> **EXERCISE INSTRUCTIONS**:
Please write out the data that follows, word for word.

> **EXTRACTED MATERIAL**:
-- ==== Sys2Proof/Machine/StpPwm.lean ====
section
/-! DEFINITION. Stepper channels and PWM pairs (spec/09). -/
namespace Sys2Proof.Machine
open Sys2Proof Sys2Proof.Reg

/-! ### Stepper channels -/

def getStp (d : Dev) (j : Nat) : Stp :=
  match smGet d.stp.ch j with
  | some x => x
  | none => {}

def setStp (j : Nat) (x : Stp) (d : Dev) : Dev := { d with stp := { d.stp with ch := smPut d.stp.ch j x } }

def stpEpos (d : Dev) (j : Nat) : Nat := rf d (STP_STAT j) STP_STAT_EPOS
def stpResl (d : Dev) (j : Nat) : Nat := rf d (STP_STAT j) STP_STAT_RESL

/-- The signed coil targets of R297. -/
def coilTargets (d : Dev) (j : Nat) : Int × Int :=
  let c := STP_CFG j
  let tbl := rb d c STP_CFG_TABLE_EN
  let e0 := if rb d c STP_CFG_DIR_INV then (1024 - stpEpos d j) % 1024 else stpEpos d j
  let s := if tbl then 0 else 8 - stpResl d j
  let e := if 1 ≤ s ∧ s ≤ 7 then e0 / 2 ^ s * 2 ^ s + 2 ^ (s - 1) else e0
  let q := e / 256
  let i := e % 256
  let full := rf d (STP_FSLVL j) STP_FSLVL_FULL_AMP
  let w := cur d (STP_TBL (rf d c STP_CFG_TABLE) i)
  let (ca, cb) : Int × Int := if s = 8 then (full, full)
    else if tbl then (fget w STP_TBL_CA, fget w STP_TBL_CB) else (romCA i, romCB i)
  let (wa, wb) := if q = 0 then (ca, cb) else if q = 1 then (-cb, ca) else if q = 2 then (-ca, -cb) else (cb, -ca)
  let amp := (getStp d j).amp
  let t (x : Int) : Int := sgnI x * ((amp * x.natAbs + 32768) / 65536 : Nat)
  (t wa, t wb)

/-- A coil starts an ON phase, or an OFF phase where its target is 0 (R303). -/
def coilOn (now : Nat) (c : Coil) : Coil :=
  if c.tgt = 0 then
    { c with phase := .off now (if c.last.natAbs ≤ 1 then none else some (decide (c.last < 0))), prev := none }
  else { c with phase := .on now (decide (0 < c.tgt)) none, prev := none }

/-- A predicted end of an ON phase that has come. -/
def coilNorm (now : Nat) (c : Coil) : Coil :=
  match c.phase with
  | .on _ pos (some t) => if t ≤ now then { c with phase := .off t (some (!pos)), prev := none, opens := 0 } else c
  | _ => c

/-- A coil with its new target: a target of another sign ends an ON phase at once (R303). -/
def coilTarget (now : Nat) (t : Int) (c : Coil) : Coil :=
  let c := coilNorm now c
  match c.phase with
  | .on _ pos _ =>
    if t = 0 ∨ decide (0 < t) ≠ pos then { c with tgt := t, phase := .off now (some (!pos)), prev := none, opens := 0 }
    else { c with tgt := t }
  | _ => { c with tgt := t }

/-- The channel recomputes its targets (R297). -/
def stpRetarget (j : Nat) (d : Dev) : Dev :=
  let (ta, tb) := coilTargets d j
  let x := getStp d j
  wr (STP_AMP j) (BitVec.ofNat 32 x.amp) (wr (STP_TGT j) (BitVec.ofNat 32 (ofInt 16 tb * 65536 + ofInt 16 ta))
    (setStp j { x with a := coilTarget d.tb ta x.a, b := coilTarget d.tb tb x.b } d))

/-- A step of +1 or −1 reaches channel j (R296, R305). -/
def stpStep (j : Nat) (s : Int) (d : Dev) : Dev :=
  if fnIs d (fnStp j) .running then
    let x := getStp d j
    stpRetarget j (wf (STP_STAT j) STP_STAT_EPOS (((stpEpos d j : Int) + s) % 1024).toNat (setStp j { x with steps := x.steps + 1 } d))
  else d
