def divNearI (a b : Int) : Int :=
  let q := (2 * a.natAbs + b.natAbs) / (2 * b.natAbs)
  if (a < 0) != (b < 0) then -(q : Int) else q

/-- A code of a MARK channel at its effective instant t1: the edge it makes, if any (R373). -/
def acqMark (u c : Nat) (code : Int) (t1 : Nat) (d : Dev) : Dev :=
  let y := getAcqCh (getAcq d u) c
  let thr := (rd d (ACQ_CH_THR u c)).toInt
  let hyst : Int := rf d (ACQ_CH_MARK u c) ACQ_CH_MARK_HYST
  let rise := !y.high && decide (thr + hyst ≤ code)
  let fall := y.high && decide (code < thr - hyst)
  if !rise && !fall then d
  else
    let x := if rise then thr + hyst else thr - hyst
    let (tq, coarse) : Int × Bool := match y.prev with
      | none => ((t1 : Int) * 256, true)
      | some (c0, t0) =>
        if rf d (ACQ_CH_MARK u c) ACQ_CH_MARK_MAXGAP * 1000 < t1 - t0 then ((t1 : Int) * 256, true)
        else ((t0 : Int) * 256 + divNearI ((x - c0) * ((t1 : Int) - t0) * 256) (code - c0), false)
    let t256 := (tq - acqSkew d u c).toNat
    let m := rf d (ACQ_CH_MARK u c) ACQ_CH_MARK_MASTER
    let pos := chanPosAt d m t256
    let bytes := acqRecord 3 c 3 (b2n rise + 2 * b2n coarse + 4 * b2n (chanRuns d m)) (t256 % 256) (t256 / 256) (some (ofInt 64 pos))
    let post := if rb d (ACQ_CH_CFG u c) ACQ_CH_CFG_OPERAND then some (0x900 + 16 * u + c, BitVec.ofInt 32 pos) else none
    acqPut u (3 + c) { t256 := t256, ev := .mark c rise, src := c, bytes := some bytes, post := post } (setAcqCh u c { y with high := rise } d)

/-- A result of type 1 or 2 for channel c of unit u: decimation, mark, sequencer, record. -/
def acqResult (u c : Nat) (code : Int) (t : Nat) (inj : Bool) (d : Dev) : Dev :=
  let cfg := ACQ_CH_CFG u c
  let y := getAcqCh (getAcq d u) c
  let keep := y.count % (rf d cfg ACQ_CH_CFG_DECIM + 1) == 0
  let mark := rb d cfg ACQ_CH_CFG_MARK
  let d0 := setAcqCh u c { y with count := y.count + 1 } d
  let d1 := if mark && keep && !inj then acqMark u c code t d0 else d0
  let at_ := acqInstant d u c t
  let bytes := if mark then none else some (acqRecord 1 c 2 (b2n inj) (ofInt 32 code) (at_ / 256) none)
  let d2 := if keep then acqPut u (3 + c) { t256 := at_, ev := .sample c code, src := c, bytes := bytes } d1 else d1
  if inj then d2 else setAcqCh u c { getAcqCh (getAcq d2 u) c with prev := some (code, t) } d2

/-- Does channel c of unit u take its values from this source? -/
def acqNames (d : Dev) (u c type idx : Nat) : Bool :=
  let cfg := ACQ_CH_CFG u c
  rb d cfg ACQ_CH_CFG_EN && rf d cfg ACQ_CH_CFG_TYPE == type && rf d cfg ACQ_CH_CFG_INDEX == idx

/-- A result handed to every active channel that names its source (R358): `t` the sample instant before SKEW. -/
def acqHand (type idx : Nat) (code : Int) (t : Nat) (inj : Bool) (d : Dev) : Dev :=
  forUpTo 8 (fun u d =>
    if acqActive d u then forUpTo 16 (fun c d => if acqNames d u c type idx then acqResult u c code t inj d else d) d else d) d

> **SOLUTION FOR THIS PROBLEM**:
-- ==== Sys2Proof/Machine/StpPwm.lean ====
section
/-! DEFINITION. Stepper channels and PWM pairs (spec/09). -/
namespace Sys2Proof.Machine
open Sys2Proof Sys2Proof.Reg

/-! ### Stepper channels -/

def getStp (d : Dev) (j : Nat) : Stp :=
  match smGet d.stp.ch j with
  | some x => x
  | none => {}

def setStp (j : Nat) (x : Stp) (d : Dev) : Dev := { d with stp := { d.stp with ch := smPut d.stp.ch j x } }

def stpEpos (d : Dev) (j : Nat) : Nat := rf d (STP_STAT j) STP_STAT_EPOS
def stpResl (d : Dev) (j : Nat) : Nat := rf d (STP_STAT j) STP_STAT_RESL

/-- The signed coil targets of R297. -/
def coilTargets (d : Dev) (j : Nat) : Int × Int :=
  let c := STP_CFG j
  let tbl := rb d c STP_CFG_TABLE_EN
  let e0 := if rb d c STP_CFG_DIR_INV then (1024 - stpEpos d j) % 1024 else stpEpos d j
  let s := if tbl then 0 else 8 - stpResl d j
  let e := if 1 ≤ s ∧ s ≤ 7 then e0 / 2 ^ s * 2 ^ s + 2 ^ (s - 1) else e0
  let q := e / 256
  let i := e % 256
  let full := rf d (STP_FSLVL j) STP_FSLVL_FULL_AMP
  let w := cur d (STP_TBL (rf d c STP_CFG_TABLE) i)
  let (ca, cb) : Int × Int := if s = 8 then (full, full)
    else if tbl then (fget w STP_TBL_CA, fget w STP_TBL_CB) else (romCA i, romCB i)
  let (wa, wb) := if q = 0 then (ca, cb) else if q = 1 then (-cb, ca) else if q = 2 then (-ca, -cb) else (cb, -ca)
  let amp := (getStp d j).amp
  let t (x : Int) : Int := sgnI x * ((amp * x.natAbs + 32768) / 65536 : Nat)
  (t wa, t wb)

/-- A coil starts an ON phase, or an OFF phase where its target is 0 (R303). -/
def coilOn (now : Nat) (c : Coil) : Coil :=
  if c.tgt = 0 then
    { c with phase := .off now (if c.last.natAbs ≤ 1 then none else some (decide (c.last < 0))), prev := none }
  else { c with phase := .on now (decide (0 < c.tgt)) none, prev := none }

/-- A predicted end of an ON phase that has come. -/
def coilNorm (now : Nat) (c : Coil) : Coil :=
  match c.phase with
  | .on _ pos (some t) => if t ≤ now then { c with phase := .off t (some (!pos)), prev := none, opens := 0 } else c
  | _ => c

/-- A coil with its new target: a target of another sign ends an ON phase at once (R303). -/
def coilTarget (now : Nat) (t : Int) (c : Coil) : Coil :=
  let c := coilNorm now c
  match c.phase with
  | .on _ pos _ =>
    if t = 0 ∨ decide (0 < t) ≠ pos then { c with tgt := t, phase := .off now (some (!pos)), prev := none, opens := 0 }
    else { c with tgt := t }
  | _ => { c with tgt := t }

/-- The channel recomputes its targets (R297). -/
def stpRetarget (j : Nat) (d : Dev) : Dev :=
  let (ta, tb) := coilTargets d j
  let x := getStp d j
  wr (STP_AMP j) (BitVec.ofNat 32 x.amp) (wr (STP_TGT j) (BitVec.ofNat 32 (ofInt 16 tb * 65536 + ofInt 16 ta))
    (setStp j { x with a := coilTarget d.tb ta x.a, b := coilTarget d.tb tb x.b } d))

/-- A step of +1 or −1 reaches channel j (R296, R305). -/
def stpStep (j : Nat) (s : Int) (d : Dev) : Dev :=
  if fnIs d (fnStp j) .running then
    let x := getStp d j
    stpRetarget j (wf (STP_STAT j) STP_STAT_EPOS (((stpEpos d j : Int) + s) % 1024).toNat (setStp j { x with steps := x.steps + 1 } d))
  else d
def divNearI (a b : Int) : Int :=
  let q := (2 * a.natAbs + b.natAbs) / (2 * b.natAbs)
  if (a < 0) != (b < 0) then -(q : Int) else q

/-- A code of a MARK channel at its effective instant t1: the edge it makes, if any (R373). -/
def acqMark (u c : Nat) (code : Int) (t1 : Nat) (d : Dev) : Dev :=
  let y := getAcqCh (getAcq d u) c
  let thr := (rd d (ACQ_CH_THR u c)).toInt
  let hyst : Int := rf d (ACQ_CH_MARK u c) ACQ_CH_MARK_HYST
  let rise := !y.high && decide (thr + hyst ≤ code)
  let fall := y.high && decide (code < thr - hyst)
  if !rise && !fall then d
  else
    let x := if rise then thr + hyst else thr - hyst
    let (tq, coarse) : Int × Bool := match y.prev with
      | none => ((t1 : Int) * 256, true)
      | some (c0, t0) =>
        if rf d (ACQ_CH_MARK u c) ACQ_CH_MARK_MAXGAP * 1000 < t1 - t0 then ((t1 : Int) * 256, true)
        else ((t0 : Int) * 256 + divNearI ((x - c0) * ((t1 : Int) - t0) * 256) (code - c0), false)
    let t256 := (tq - acqSkew d u c).toNat
    let m := rf d (ACQ_CH_MARK u c) ACQ_CH_MARK_MASTER
    let pos := chanPosAt d m t256
    let bytes := acqRecord 3 c 3 (b2n rise + 2 * b2n coarse + 4 * b2n (chanRuns d m)) (t256 % 256) (t256 / 256) (some (ofInt 64 pos))
    let post := if rb d (ACQ_CH_CFG u c) ACQ_CH_CFG_OPERAND then some (0x900 + 16 * u + c, BitVec.ofInt 32 pos) else none
    acqPut u (3 + c) { t256 := t256, ev := .mark c rise, src := c, bytes := some bytes, post := post } (setAcqCh u c { y with high := rise } d)

/-- A result of type 1 or 2 for channel c of unit u: decimation, mark, sequencer, record. -/
def acqResult (u c : Nat) (code : Int) (t : Nat) (inj : Bool) (d : Dev) : Dev :=
  let cfg := ACQ_CH_CFG u c
  let y := getAcqCh (getAcq d u) c
  let keep := y.count % (rf d cfg ACQ_CH_CFG_DECIM + 1) == 0
  let mark := rb d cfg ACQ_CH_CFG_MARK
  let d0 := setAcqCh u c { y with count := y.count + 1 } d
  let d1 := if mark && keep && !inj then acqMark u c code t d0 else d0
  let at_ := acqInstant d u c t
  let bytes := if mark then none else some (acqRecord 1 c 2 (b2n inj) (ofInt 32 code) (at_ / 256) none)
  let d2 := if keep then acqPut u (3 + c) { t256 := at_, ev := .sample c code, src := c, bytes := bytes } d1 else d1
  if inj then d2 else setAcqCh u c { getAcqCh (getAcq d2 u) c with prev := some (code, t) } d2

/-- Does channel c of unit u take its values from this source? -/
def acqNames (d : Dev) (u c type idx : Nat) : Bool :=
  let cfg := ACQ_CH_CFG u c
  rb d cfg ACQ_CH_CFG_EN && rf d cfg ACQ_CH_CFG_TYPE == type && rf d cfg ACQ_CH_CFG_INDEX == idx

/-- A result handed to every active channel that names its source (R358): `t` the sample instant before SKEW. -/
def acqHand (type idx : Nat) (code : Int) (t : Nat) (inj : Bool) (d : Dev) : Dev :=
  forUpTo 8 (fun u d =>
    if acqActive d u then forUpTo 16 (fun c d => if acqNames d u c type idx then acqResult u c code t inj d else d) d else d) d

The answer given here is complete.